EndoPredict has proved its abilities in terms of predicting outcomes, but it has not been clear whether the assay could be used to predict the benefit of chemotherapy, the researchers noted. The current study was designed to help show the role of testing in making this assessment, using a score of 3.3 as a cutoff point delineating low versus high risk.
The breast cancer patients evaluated in the study had all received endocrine therapy alone or with chemotherapy for five years.
Data were drawn from five large trials:
- Spanish Breast Cancer Group (GEICAM) 9906 (n = 500)
- GEICAM 2003/02 (n = 616)
- Austrian Breast and Colorectal Cancer Study Group (ABCSG) 6 (n = 378)
- ABCSG 8 (n = 1,324)
- Translational substudy of the Arimidex, Tamoxifen, Alone or in Combination trial (TransATAC) (n = 928)
Tissue samples were available for all five trials and were analyzed with EndoPredict at Myriad Genetics by researchers blinded to the outcomes data.
As the primary end point, the study assessed whether the participants had a distant recurrence over 10 years and compared this with their EPclin score. As a secondary end point, the researchers looked at the breast cancer-free interval over 10 years, meaning participants were free of local and distant recurrences.
Results for women in the GEICAM studies, who had been treated with hormone therapy and chemotherapy, were compared with results for those enrolled in the ABCSG and TransATAC trials, who had hormone therapy alone.
The patients who received endocrine therapy alone had a significantly lower median EPclin score than the women in the other trials (3.07 versus 3.67), the researchers noted.
Interpreting higher risk scores
Among patients with an EPclin score of 5, the 10-year rate of distant disease recurrence was 46% for those who had endocrine therapy alone, compared with 26% for those who received hormonal therapy plus chemotherapy.
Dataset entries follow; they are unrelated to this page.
/-- Reads below E return the entries in order; RES keeps the last one, and nothing else is written. -/
theorem run_reads {s : State} {is : List Nat} {rest : List HostEvent} (hr : s.inReset = false)
    (his : ∀ i ∈ is, i < s.e.val) (hp : s.pending = readsOf is ++ rest) :
    Sys2Proof.core.run (2 * is.length) s = .next { s with
      res := (wordsAt s.par is).getLast?.getD s.res, readLog := s.readLog ++ wordsAt s.par is, pending := rest } := by
  induction is generalizing s with
  | nil =>
    have hsame : s = { s with pending := rest } := by rw [← show s.pending = rest from hp]
    simp only [wordsAt, List.map_nil, List.getLast?_nil, Option.getD_none, List.append_nil]
    exact congrArg Host.Outcome.next hsame
  | cons i is ih =>
    obtain ⟨hi, htail⟩ := List.forall_mem_cons.1 his
    have h30 : i < 30 := by omega
    have hindex : (BitVec.ofNat 8 i).toNat = i := Nat.mod_eq_of_lt (by omega)
    have hread : step s = .next (({ s with pending := rdRes :: (readsOf is ++ rest) } : State).setRes
        (zext32 (s.par[i]?.getD 0))) := by
      rw [Vector.getElem?_eq_getElem h30, Option.getD_some]
      exact (step_cmd hr hp).trans (readEntry_of_lt (s := { s with pending := rdRes :: (readsOf is ++ rest) })
        (i := ⟨i, h30⟩) hindex hi s.par)
    have hreceive : step (({ s with pending := rdRes :: (readsOf is ++ rest) } : State).setRes
        (zext32 (s.par[i]?.getD 0))) = _ := step_read_res hr rfl
    rw [List.length_cons, Nat.mul_succ, run_succ_of_step hread, run_succ_of_step hreceive,
      ih (by exact hr) (by exact htail) rfl]
    simp [wordsAt, State.receive, State.setRes, List.getLast?_cons]

/-! ## The accesses for one block (R75) -/

/-- Either command that R75 lets the host begin a block with leaves E, its generator and an empty block. -/
theorem exists_blockSetup {s : State} (hinv : Inv s) {e : Fin 31} (he : e ≠ 0) : ∃ i, blockSetup s.e.val e.val = cmd i ∧
    ∀ evs, exec i { s with pending := evs } =
      .next (clearBlock { s with e := e, gen := genFile e.val, pending := evs }) := by
  by_cases hsame : s.e.val = e.val
  · obtain rfl := Fin.ext hsame
    refine ⟨.rsClr, if_pos rfl, fun evs => ?_⟩
    rw [exec_rsClr, ← hinv.genOfE]
  · have hindex : (BitVec.ofNat 8 e.val).toNat = e.val := Nat.mod_eq_of_lt (by omega)
    have hpos : e.val ≠ 0 := fun h => he (Fin.ext h)
    refine ⟨.rsCfg (BitVec.ofNat 8 e.val), if_neg hsame, fun evs => ?_⟩
    rw [exec_rsCfg_of_legal (by omega) (by omega)]
    simp only [hindex]

/-- The script of one block reads back the parity of its data. -/
theorem run_blockScript {s : State} (hinv : Inv s) (hr : s.inReset = false) {e : Fin 31} (he : e ≠ 0) {ds : List Byte}
    {rest : List HostEvent} (hlen : ds.length + e.val ≤ 255) (hp : s.pending = blockScript s.e.val e.val ds ++ rest) :
    ∃ par cnt res, Sys2Proof.core.run (blockScript s.e.val e.val ds).length s = .next { s with
        e := e, gen := genFile e.val, par := par, cnt := cnt, res := res,
        readLog := s.readLog ++ (rsParity e.val ds).map (fun p => p.setWidth 32), pending := rest } ∧
      cnt.toNat = ds.length := by
  obtain ⟨i, hsetup, hexec⟩ := exists_blockSetup hinv he
  have hindex : (BitVec.ofNat 8 e.val).toNat = e.val := Nat.mod_eq_of_lt (by omega)
  have hlength : (blockScript s.e.val e.val ds).length = ds.length + 1 + 2 * (List.range e.val).length := by
    rw [blockScript, List.length_cons, List.length_append, feeds_length, rsReadall_length, hindex, List.length_range]
    omega
  rw [blockScript, hsetup, List.cons_append, List.append_assoc, rsReadall_eq_readsOf, hindex] at hp
  obtain ⟨par, cnt, hblock, hcnt, hpar⟩ := run_block hr hp he rfl hlen hexec
  have hreads := run_reads (is := List.range e.val) (rest := rest) (s := { s with
    e := e, gen := genFile e.val, par := par, cnt := cnt, pending := readsOf (List.range e.val) ++ rest }) hr
    (fun i hi => List.mem_range.1 hi) rfl
  rw [wordsAt_range, hpar] at hreads
  exact ⟨par, cnt, _, by rw [hlength, run_add_of_run hblock, hreads], hcnt⟩

/-! ## The split (R74) -/

/-- The split gives pieces exactly when they are the data in order, in the blocks' lengths. -/
theorem splitData_eq_some_iff {bs : List Block} {ds : List Byte} {parts : List (List Byte)} :
    splitData bs ds = some parts ↔ parts.flatten = ds ∧ parts.map List.length = bs.map Block.k := by
  induction bs generalizing ds parts with
  | nil => cases ds <;> cases parts <;> simp [splitData]
  | cons b bs ih =>
    rw [splitData]
    split
    next hshort =>
      refine iff_of_false (by simp) fun ⟨hjoin, hlengths⟩ => ?_
      cases parts with
      | nil => simp at hlengths
      | cons part parts =>
        obtain ⟨hk, _⟩ := List.cons_eq_cons.1 hlengths
        rw [← hjoin, List.flatten_cons, List.length_append, hk] at hshort
        omega
    next hlong =>
      rw [Option.map_eq_some_iff]
      constructor
      · rintro ⟨parts, hparts, rfl⟩
        obtain ⟨hjoin, hlengths⟩ := ih.1 hparts
        have hk : (ds.take b.k).length = b.k := by rw [List.length_take]; omega
        exact ⟨by rw [List.flatten_cons, hjoin, List.take_append_drop],
          by rw [List.map_cons, List.map_cons, hk, hlengths]⟩
      · rintro ⟨rfl, hlengths⟩
        cases parts with
        | nil => simp at hlengths
        | cons part parts =>
          obtain ⟨hk, htail⟩ := List.cons_eq_cons.1 hlengths
          refine ⟨parts, ih.2 ⟨?_, htail⟩, ?_⟩
          · rw [List.flatten_cons, List.drop_left' hk]
          · rw [List.flatten_cons, List.take_left' hk]

theorem splitData_isSome_iff (bs : List Block) (ds : List Byte) :
    (splitData bs ds).isSome = true ↔ (bs.map Block.k).sum = ds.length := by
  induction bs generalizing ds with
  | nil => cases ds <;> simp [splitData]
  | cons b bs ih =>
    rw [splitData, List.map_cons, List.sum_cons]
    split
    next hshort => exact iff_of_false (by simp) (by omega)
    next hlong =>
      rw [Option.isSome_map, ih, List.length_drop]
      omega

/-! ## The interleave (R76) -/

/-- The entries of a row, column by column, are the row. -/
theorem columns_of_row (row : List Byte) {n : Nat} (h : row.length ≤ n) :
    (List.range n).flatMap (fun c => (row[c]?).toList) = row := by
  induction row generalizing n with
  | nil => simp
  | cons x row ih =>
    obtain ⟨n, rfl⟩ : ∃ k, n = k + 1 := ⟨n - 1, by rw [List.length_cons] at h; omega⟩
    rw [List.range_succ_eq_map, List.flatMap_cons, List.flatMap_map]
    exact congrArg (x :: ·) (ih (Nat.le_of_succ_le_succ h))

theorem column_cons (row : List Byte) (rows : List (List Byte)) (c : Nat) :
    column (row :: rows) c = (row[c]?).toList ++ column rows c := by
  cases h : row[c]? <;> simp [column, h]

/-- Enough columns hold every codeword of the rows once. -/
theorem columns_perm {rows : List (List Byte)} {n : Nat} (h : ∀ row ∈ rows, row.length ≤ n) :
    ((List.range n).flatMap (column rows)).Perm rows.flatten := by
  induction rows with
  | nil => simp [column]
  | cons row rows ih =>
    obtain ⟨hrow, hrows⟩ := List.forall_mem_cons.1 h
    have hsplit : column (row :: rows) = fun c => (row[c]?).toList ++ column rows c := funext (column_cons row rows)
    rw [hsplit, List.flatten_cons]
    calc
      List.Perm ((List.range n).flatMap (fun c => (row[c]?).toList ++ column rows c))
          ((List.range n).flatMap (fun c => (row[c]?).toList) ++ (List.range n).flatMap (column rows)) :=
        (List.flatMap_append_perm _ _ _).symm
      List.Perm _ (row ++ rows.flatten) := by rw [columns_of_row row hrow]; exact (ih hrows).append_left row

theorem byColumns_perm (rows : List (List Byte)) : (byColumns rows).Perm rows.flatten :=
  columns_perm fun _ => longest_ge

theorem byColumns_singleton (row : List Byte) : byColumns [row] = row := by
  have hcolumn : column [row] = fun c => (row[c]?).toList := funext fun c => by
    rw [column_cons]; exact List.append_nil _
  rw [byColumns, hcolumn]
  exact columns_of_row row (longest_ge (List.mem_singleton_self row))

/-- Codeword `c` of row `b` stands after the earlier columns and the earlier rows of its own. -/
theorem byColumns_getElem {rows : List (List Byte)} {b c : Nat} {row : List Byte} {x : Byte} (hb : rows[b]? = some row)
    (hc : row[c]? = some x) : (byColumns rows)[columnPosition rows b c]? = some x := by
  obtain ⟨hclt, _⟩ := List.getElem?_eq_some_iff.1 hc
  have hlongest : row.length ≤ longest rows := longest_ge (List.mem_of_getElem? hb)
  obtain ⟨k, hk⟩ : ∃ k, longest rows = c + (k + 1) := ⟨longest rows - c - 1, by omega⟩
  have hcolumn := column_getElem hb hc
  obtain ⟨hlt, _⟩ := List.getElem?_eq_some_iff.1 hcolumn
  have hsplit : byColumns rows = (List.range c).flatMap (column rows) ++
      (column rows c ++ ((List.range k).map (fun j => c + (j + 1))).flatMap (column rows)) := by
    rw [byColumns, hk, List.range_add, List.flatMap_append, List.range_succ_eq_map, List.map_cons, List.flatMap_cons,
      List.map_map]
    rfl
  rw [hsplit, columnPosition, ← columns_length, List.getElem?_append_right (Nat.le_add_right _ _),
    Nat.add_sub_cancel_left, List.getElem?_append_left hlt, hcolumn]

end Sys2Proof.Machine

namespace Sys2Proof.Proofs

open Sys2Proof Sys2Proof.Machine Sys2Proof.Safety

/-- Settles O54: each pseudo-command is a command that begins a block with its feeds, or reads below E, or one
GF_MUL. -/
theorem pseudoCommandsUnderTheirConditions : Obligations.PseudoCommandsUnderTheirConditions := by
  refine ⟨?block, ?refeed, ?readall, ?square⟩
  case block =>
    intro s e ds rest hok hr hp
    obtain ⟨h1, h30, hlen⟩ := rsBlockOk_iff.1 hok
    have hne : (⟨e.toNat, by omega⟩ : Fin 31) ≠ 0 := Fin.ne_of_val_ne (Nat.ne_of_gt h1)
    obtain ⟨par, cnt, hrun, hcnt, hpar⟩ := run_block hr hp hne rfl (by simp; omega)
      (fun evs => exec_rsCfg_of_legal h1 h30 { s with pending := evs })
    rw [rsBlock_length]
    exact ⟨_, hrun, rfl, rfl, hcnt, hpar, rfl, rfl, rfl, rfl, rfl, hr⟩
  case refeed =>
    intro s ds rest hok hgen hr hp
    obtain ⟨hne, hlen⟩ := rsRefeedOk_iff.1 hok
    obtain ⟨par, cnt, hrun, hcnt, hpar⟩ := run_block hr hp hne hgen (by omega)
      (fun evs => exec_rsClr { s with pending := evs })
    rw [rsRefeed_length]
    exact ⟨_, hrun, rfl, rfl, hcnt, hpar, rfl, rfl, rfl, rfl, rfl, hr⟩
  case readall =>
    intro s e rest hok hr hp
    have he : e.toNat = s.e.val := rsReadallOk_iff.1 hok
    have hrun := run_reads (is := List.range e.toNat) hr (fun i hi => he ▸ List.mem_range.1 hi) hp
    rw [he, wordsAt_range, List.length_range] at hrun
    rw [rsReadall_length, he]
    exact ⟨_, hrun, rfl, rfl, rfl, rfl, rfl, rfl, rfl, rfl, rfl, hr⟩
  case square =>
    intro s a rest hr hp
    exact step_cmd hr hp

/-- Settles O49: the set-up leaves an empty block of E, the feeds make its parity, and the reads return it. -/
theorem blockScriptReadsTheBlocksParity : Obligations.BlockScriptReadsTheBlocksParity := by
  intro s e ds rest hinv hr h1 h30 hlen hp
  have hne : (⟨e, by omega⟩ : Fin 31) ≠ 0 := Fin.ne_of_val_ne (Nat.ne_of_gt h1)
  obtain ⟨par, cnt, res, hrun, hcnt⟩ := run_blockScript hinv hr hne hlen hp
  exact ⟨_, hrun, rfl, rfl, rfl, hcnt, rfl, rfl⟩

/-- Settles O50: each block takes its length off the data, and the last finds none left. -/
theorem splitUsesTheDataUpExactly : Obligations.SplitUsesTheDataUpExactly :=
  ⟨fun _ _ _ => splitData_eq_some_iff, splitData_isSome_iff⟩

/-- Settles O51: the columns rearrange the rows, and the position of a codeword counts what stands before it. -/
theorem interleaveKeepsEveryCodeword : Obligations.InterleaveKeepsEveryCodeword := by
  refine ⟨?rearranged, ?single, ?data, ?ec⟩
  case rearranged =>
    intro data ec
    refine ⟨byColumns data, byColumns ec, rfl, byColumns_perm data, byColumns_perm ec, ?_⟩
    rw [interleave, List.length_append, byColumns_length, byColumns_length]
  case single =>
    intro d e
    rw [interleave, byColumns_singleton, byColumns_singleton]
  case data =>
    intro data ec b c row x hb hc
    have hx := byColumns_getElem hb hc
    rw [interleave, List.getElem?_append_left (List.getElem?_eq_some_iff.1 hx).1, hx]
  case ec =>
    intro data ec b c row x hb hc
    rw [interleave, ← byColumns_length, List.getElem?_append_right (Nat.le_add_right _ _), Nat.add_sub_cancel_left,
      byColumns_getElem hb hc]

end Sys2Proof.Proofs
end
The different was statistically significant.
"Overall, our analysis suggests that women with high EPclin scores [benefited] from chemotherapy compared to those with the same EPclin score but receiving endocrine therapy alone, irrespective of node-positivity of the disease," Sestak and colleagues wrote.
Conversely, there were no differences in the rate of distant recurrence at 10 years for those with low EPclin scores, regardless of whether the women had endocrine therapy alone or endocrine therapy with chemotherapy. This suggests some women with low EPclin scores were overtreated with chemotherapy, the researchers concluded.
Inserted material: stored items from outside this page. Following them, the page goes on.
/-- R128: the register file between the transactions of an initialisation with no other agent's turn
in between: after W(CNT), after W(CRA), after W(CRB), after the optional W(DEST), after the merge of
CRA, after the merge of CRB. The spec marks R128 as its inference ("derived: from
`40_init_common.md` rules R65 and R69 to R71"). -/
def Obligations.InitIntermediateStates : Prop :=
  ∀ m ps oa ob v s, s.busy = false →
    let d := if topDest m = none then 0 else 1
    let a := modeReg Config.layout .cra (modeBits m)
    let b := modeReg Config.layout .crb (modeBits m)
    ∃ t1 t2 t3 t4 t5 t6,
      runCommand 2 (.init m ps oa ob v) s = .next t1 ∧ t1.prf = { s.prf with cnt := 0 }
        ∧ runCommand 3 (.init m ps oa ob v) s = .next t2 ∧ t2.prf = { t1.prf with cra := a }
        ∧ t2.prf.cra.extractLsb' 4 4 = 0
        ∧ runCommand 4 (.init m ps oa ob v) s = .next t3 ∧ t3.prf = { t2.prf with crb := b }
        ∧ t3.prf.crb.extractLsb' 0 3 = 0
        ∧ runCommand (4 + d) (.init m ps oa ob v) s = .next t4
        ∧ t4.prf = { t3.prf with
            topr := if topDest m = some .topr then v else s.prf.topr
            cmpa := if topDest m = some .cmpa then v else s.prf.cmpa }
        ∧ runCommand (6 + d) (.init m ps oa ob v) s = .next t5
        ∧ t5.prf = { t4.prf with cra := a ||| outByte oa ob }
        ∧ runCommand (8 + d) (.init m ps oa ob v) s = .next t6
        ∧ t6.prf = { t5.prf with crb := b ||| csByte ps }

/-- R77: the same initialisation twice leaves what it leaves once; a second initialisation leaves
nothing of the first in CRA and CRB, and TOPR, CMPA and CMPB survive it except the register its `DEST`
names; any command may follow any command. The spec marks R77 as its inference ("derived: from rule
R75"). -/
def Obligations.ReinitialisationOverwrites : Prop :=
  (∀ m ps oa ob v s i, i = .init m ps oa ob v → s.busy = false →
      ∃ t u, runCommand ((prog i).length + 2) i s = .next t
        ∧ runCommand ((prog i).length + 2) i t = .next u ∧ u.prf = t.prf)
    ∧ (∀ m ps oa ob v m' ps' oa' ob' v' s i j, i = .init m ps oa ob v →
        j = .init m' ps' oa' ob' v' → s.busy = false →
        ∃ t u x, runCommand ((prog i).length + 2) i s = .next t
          ∧ runCommand ((prog j).length + 2) j t = .next u
          ∧ runCommand ((prog j).length + 2) j s = .next x
          ∧ u.prf.cra = x.prf.cra ∧ u.prf.crb = x.prf.crb
          ∧ (topDest m' ≠ some .topr → u.prf.topr = t.prf.topr)
          ∧ (topDest m' ≠ some .cmpa → u.prf.cmpa = t.prf.cmpa)
          ∧ u.prf.cmpb = t.prf.cmpb)
    ∧ ∀ i j s, s.busy = false →
        ∃ t u, runCommand ((prog i).length + 2) i s = .next t
          ∧ runCommand ((prog j).length + 2) j t = .next u

/-- R80: with a fixed-resolution sub-mode (codes 0, 1, 2 of either family) the top value is written
nowhere: two commands that differ only in it have the same micro-program, trace and end state.
The spec marks R80 as its inference ("derived: from rules R65 and R67"). -/
def Obligations.FixedResolutionIgnoresTop : Prop :=
  ∀ m, m ∈ [InitMode.fast .bit8, .fast .bit9, .fast .bit10, .pc .bit8, .pc .bit9, .pc .bit10] →
    ∀ ps oa ob v v', prog (.init m ps oa ob v) = prog (.init m ps oa ob v')
      ∧ ∀ s, s.busy = false →
        ∃ t u, runCommand 9 (.init m ps oa ob v) s = .next t
          ∧ runCommand 9 (.init m ps oa ob v') s = .next u
          ∧ t.busy = false ∧ u.busy = false ∧ t.prf = u.prf ∧ t.trace = u.trace
          ∧ t.prf.topr = s.prf.topr ∧ t.prf.cmpa = s.prf.cmpa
As for the secondary end point of breast cancer-free survival, results were similar. For those with an EPclin score of 5, the risk of 10-year recurrence was 57% for endocrine therapy alone versus 29% for endocrine therapy with chemotherapy. EPclin was highly prognostic for women treated with endocrine therapy and for those who received endocrine therapy and chemotherapy, according to the researchers.
Results in line with other trials
Sestak and colleagues acknowledged that the retrospective design was a limitation of the study, but they also noted that the results are "consistent with other studies that demonstrate chemotherapy benefit for patients with high-risk disease based upon molecular analyses."
In addition to EPclin, a range of other genetic test risk scores are available, including the Oncotype DX breast recurrence score (Genomic Health) and the Breast Cancer Index (Biotheranostics).
In the Trial Assigning Individualized Options for Treatment, or TAILORx, women with hormone receptor-positive, HER2-negative breast cancer and no lymph node involvement who had a midrange score on the Oncotype DX test had similar outcomes with endocrine therapy alone and endocrine therapy with chemotherapy. The prospective study was sponsored by the U.S. National Cancer Institute and reported in mid-2018.
"The current analysis approach can facilitate insight into the predictive value of EPclin for women with ER-positive, HER2-negative breast cancer," Sestak and colleagues concluded.